Data
+-------+

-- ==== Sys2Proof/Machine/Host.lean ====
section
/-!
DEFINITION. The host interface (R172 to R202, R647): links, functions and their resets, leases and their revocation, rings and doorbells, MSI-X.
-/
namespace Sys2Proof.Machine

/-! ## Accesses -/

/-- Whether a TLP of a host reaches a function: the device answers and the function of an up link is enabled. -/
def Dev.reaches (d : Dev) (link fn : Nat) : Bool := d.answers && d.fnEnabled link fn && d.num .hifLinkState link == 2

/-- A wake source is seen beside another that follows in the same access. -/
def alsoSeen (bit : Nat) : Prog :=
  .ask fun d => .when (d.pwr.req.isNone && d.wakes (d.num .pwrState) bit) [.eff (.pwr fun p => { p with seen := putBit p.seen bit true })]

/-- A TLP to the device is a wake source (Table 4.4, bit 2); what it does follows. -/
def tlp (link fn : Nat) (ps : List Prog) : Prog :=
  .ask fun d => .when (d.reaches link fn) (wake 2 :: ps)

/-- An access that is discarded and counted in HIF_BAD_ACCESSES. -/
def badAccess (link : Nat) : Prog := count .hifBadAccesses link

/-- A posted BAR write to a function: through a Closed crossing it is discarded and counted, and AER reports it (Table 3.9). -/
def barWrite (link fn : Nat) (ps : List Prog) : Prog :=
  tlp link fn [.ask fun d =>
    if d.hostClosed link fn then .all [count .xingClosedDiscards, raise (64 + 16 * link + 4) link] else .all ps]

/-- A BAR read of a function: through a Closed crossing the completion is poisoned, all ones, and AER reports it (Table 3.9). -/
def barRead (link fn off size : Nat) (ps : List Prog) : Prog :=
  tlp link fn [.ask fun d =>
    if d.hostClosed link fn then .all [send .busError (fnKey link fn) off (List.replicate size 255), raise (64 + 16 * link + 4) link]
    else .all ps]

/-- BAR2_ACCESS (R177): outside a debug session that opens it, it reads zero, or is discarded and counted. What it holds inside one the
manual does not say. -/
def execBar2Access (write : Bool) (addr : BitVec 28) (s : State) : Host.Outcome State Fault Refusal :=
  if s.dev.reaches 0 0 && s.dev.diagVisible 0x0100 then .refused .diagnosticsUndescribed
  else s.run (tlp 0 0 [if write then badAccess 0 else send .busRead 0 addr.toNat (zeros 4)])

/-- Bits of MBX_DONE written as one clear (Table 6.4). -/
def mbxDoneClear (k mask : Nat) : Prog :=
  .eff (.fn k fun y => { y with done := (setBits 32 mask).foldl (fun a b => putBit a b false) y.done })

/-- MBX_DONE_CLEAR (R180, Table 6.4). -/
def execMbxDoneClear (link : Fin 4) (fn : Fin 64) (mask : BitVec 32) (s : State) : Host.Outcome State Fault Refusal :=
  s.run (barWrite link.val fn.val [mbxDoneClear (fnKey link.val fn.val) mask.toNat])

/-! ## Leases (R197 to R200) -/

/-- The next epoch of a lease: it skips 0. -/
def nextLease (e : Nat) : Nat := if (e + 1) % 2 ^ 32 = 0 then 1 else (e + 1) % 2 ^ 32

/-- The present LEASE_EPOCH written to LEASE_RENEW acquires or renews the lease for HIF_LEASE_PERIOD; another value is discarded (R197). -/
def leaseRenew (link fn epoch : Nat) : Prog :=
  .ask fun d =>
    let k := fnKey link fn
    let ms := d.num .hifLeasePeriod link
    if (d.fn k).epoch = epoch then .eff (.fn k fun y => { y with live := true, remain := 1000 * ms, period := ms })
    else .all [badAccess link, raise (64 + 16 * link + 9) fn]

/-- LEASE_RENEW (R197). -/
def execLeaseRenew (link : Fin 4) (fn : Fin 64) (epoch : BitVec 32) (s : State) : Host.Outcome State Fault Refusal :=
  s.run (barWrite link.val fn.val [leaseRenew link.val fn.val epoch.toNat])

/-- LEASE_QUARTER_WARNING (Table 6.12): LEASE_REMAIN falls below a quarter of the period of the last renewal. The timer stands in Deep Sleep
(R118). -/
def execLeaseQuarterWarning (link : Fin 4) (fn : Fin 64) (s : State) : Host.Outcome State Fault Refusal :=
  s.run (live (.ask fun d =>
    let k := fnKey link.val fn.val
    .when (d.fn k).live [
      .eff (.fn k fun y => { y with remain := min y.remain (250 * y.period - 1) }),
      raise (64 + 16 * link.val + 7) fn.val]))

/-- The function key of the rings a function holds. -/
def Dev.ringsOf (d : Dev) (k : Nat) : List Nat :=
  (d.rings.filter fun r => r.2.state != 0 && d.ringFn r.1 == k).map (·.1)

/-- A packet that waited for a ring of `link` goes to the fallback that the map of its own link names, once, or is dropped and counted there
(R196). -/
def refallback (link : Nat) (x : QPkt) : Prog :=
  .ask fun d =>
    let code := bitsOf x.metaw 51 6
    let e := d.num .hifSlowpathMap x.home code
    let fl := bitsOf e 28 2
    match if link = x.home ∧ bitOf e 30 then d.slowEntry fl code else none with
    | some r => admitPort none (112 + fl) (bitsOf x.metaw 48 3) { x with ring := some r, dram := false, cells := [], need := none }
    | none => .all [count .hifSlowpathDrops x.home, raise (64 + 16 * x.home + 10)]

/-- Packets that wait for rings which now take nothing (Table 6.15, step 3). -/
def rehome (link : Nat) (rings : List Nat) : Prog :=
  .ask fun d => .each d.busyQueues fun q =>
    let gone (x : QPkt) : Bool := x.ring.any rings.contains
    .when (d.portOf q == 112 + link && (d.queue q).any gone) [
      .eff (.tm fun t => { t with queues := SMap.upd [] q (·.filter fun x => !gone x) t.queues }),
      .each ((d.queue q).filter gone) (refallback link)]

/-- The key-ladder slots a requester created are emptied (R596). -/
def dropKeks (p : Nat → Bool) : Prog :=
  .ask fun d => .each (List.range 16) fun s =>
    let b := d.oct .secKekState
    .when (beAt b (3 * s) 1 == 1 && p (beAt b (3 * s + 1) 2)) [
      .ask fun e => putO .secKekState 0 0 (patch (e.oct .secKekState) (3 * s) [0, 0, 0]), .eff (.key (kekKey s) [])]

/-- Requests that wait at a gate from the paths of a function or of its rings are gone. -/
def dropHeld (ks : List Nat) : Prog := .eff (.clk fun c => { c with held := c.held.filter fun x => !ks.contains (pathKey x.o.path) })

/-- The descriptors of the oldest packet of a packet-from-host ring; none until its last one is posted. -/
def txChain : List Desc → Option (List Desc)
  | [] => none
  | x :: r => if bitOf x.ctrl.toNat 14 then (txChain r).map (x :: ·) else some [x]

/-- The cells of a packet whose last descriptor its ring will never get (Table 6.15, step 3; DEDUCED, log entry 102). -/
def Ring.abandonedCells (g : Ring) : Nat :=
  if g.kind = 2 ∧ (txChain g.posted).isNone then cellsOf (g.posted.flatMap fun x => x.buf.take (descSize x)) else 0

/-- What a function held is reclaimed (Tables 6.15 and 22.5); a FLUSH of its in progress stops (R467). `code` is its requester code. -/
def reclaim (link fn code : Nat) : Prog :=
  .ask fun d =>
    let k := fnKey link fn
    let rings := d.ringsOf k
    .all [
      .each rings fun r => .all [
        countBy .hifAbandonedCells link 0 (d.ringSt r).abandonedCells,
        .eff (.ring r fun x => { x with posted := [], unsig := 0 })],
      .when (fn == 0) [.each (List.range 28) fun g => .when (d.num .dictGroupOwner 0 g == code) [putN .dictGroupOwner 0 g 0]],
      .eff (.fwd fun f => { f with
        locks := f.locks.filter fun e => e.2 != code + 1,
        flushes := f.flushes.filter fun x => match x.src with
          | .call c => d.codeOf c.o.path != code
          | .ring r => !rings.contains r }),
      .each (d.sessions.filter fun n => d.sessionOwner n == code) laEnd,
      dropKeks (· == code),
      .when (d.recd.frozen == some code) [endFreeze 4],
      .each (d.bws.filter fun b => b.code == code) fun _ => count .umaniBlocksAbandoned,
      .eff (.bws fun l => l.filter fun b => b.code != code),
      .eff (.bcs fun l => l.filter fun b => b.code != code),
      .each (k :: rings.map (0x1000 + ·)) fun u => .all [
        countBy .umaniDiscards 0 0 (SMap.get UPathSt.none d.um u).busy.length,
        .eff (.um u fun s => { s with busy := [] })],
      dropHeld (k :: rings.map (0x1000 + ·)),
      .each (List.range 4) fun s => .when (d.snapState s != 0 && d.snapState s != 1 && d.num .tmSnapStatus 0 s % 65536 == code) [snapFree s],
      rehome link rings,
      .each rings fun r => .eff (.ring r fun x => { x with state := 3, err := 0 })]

+-------+

Search the entries above for the string "some". Copy each line in which it appears.

Answer below
    | some r => admitPort none (112 + fl) (bitsOf x.metaw 48 3) { x with ring := some r, dram := false, cells := [], need := none }
  | x :: r => if bitOf x.ctrl.toNat 14 then (txChain r).map (x :: ·) else some [x]
      .when (d.recd.frozen == some code) [endFreeze 4],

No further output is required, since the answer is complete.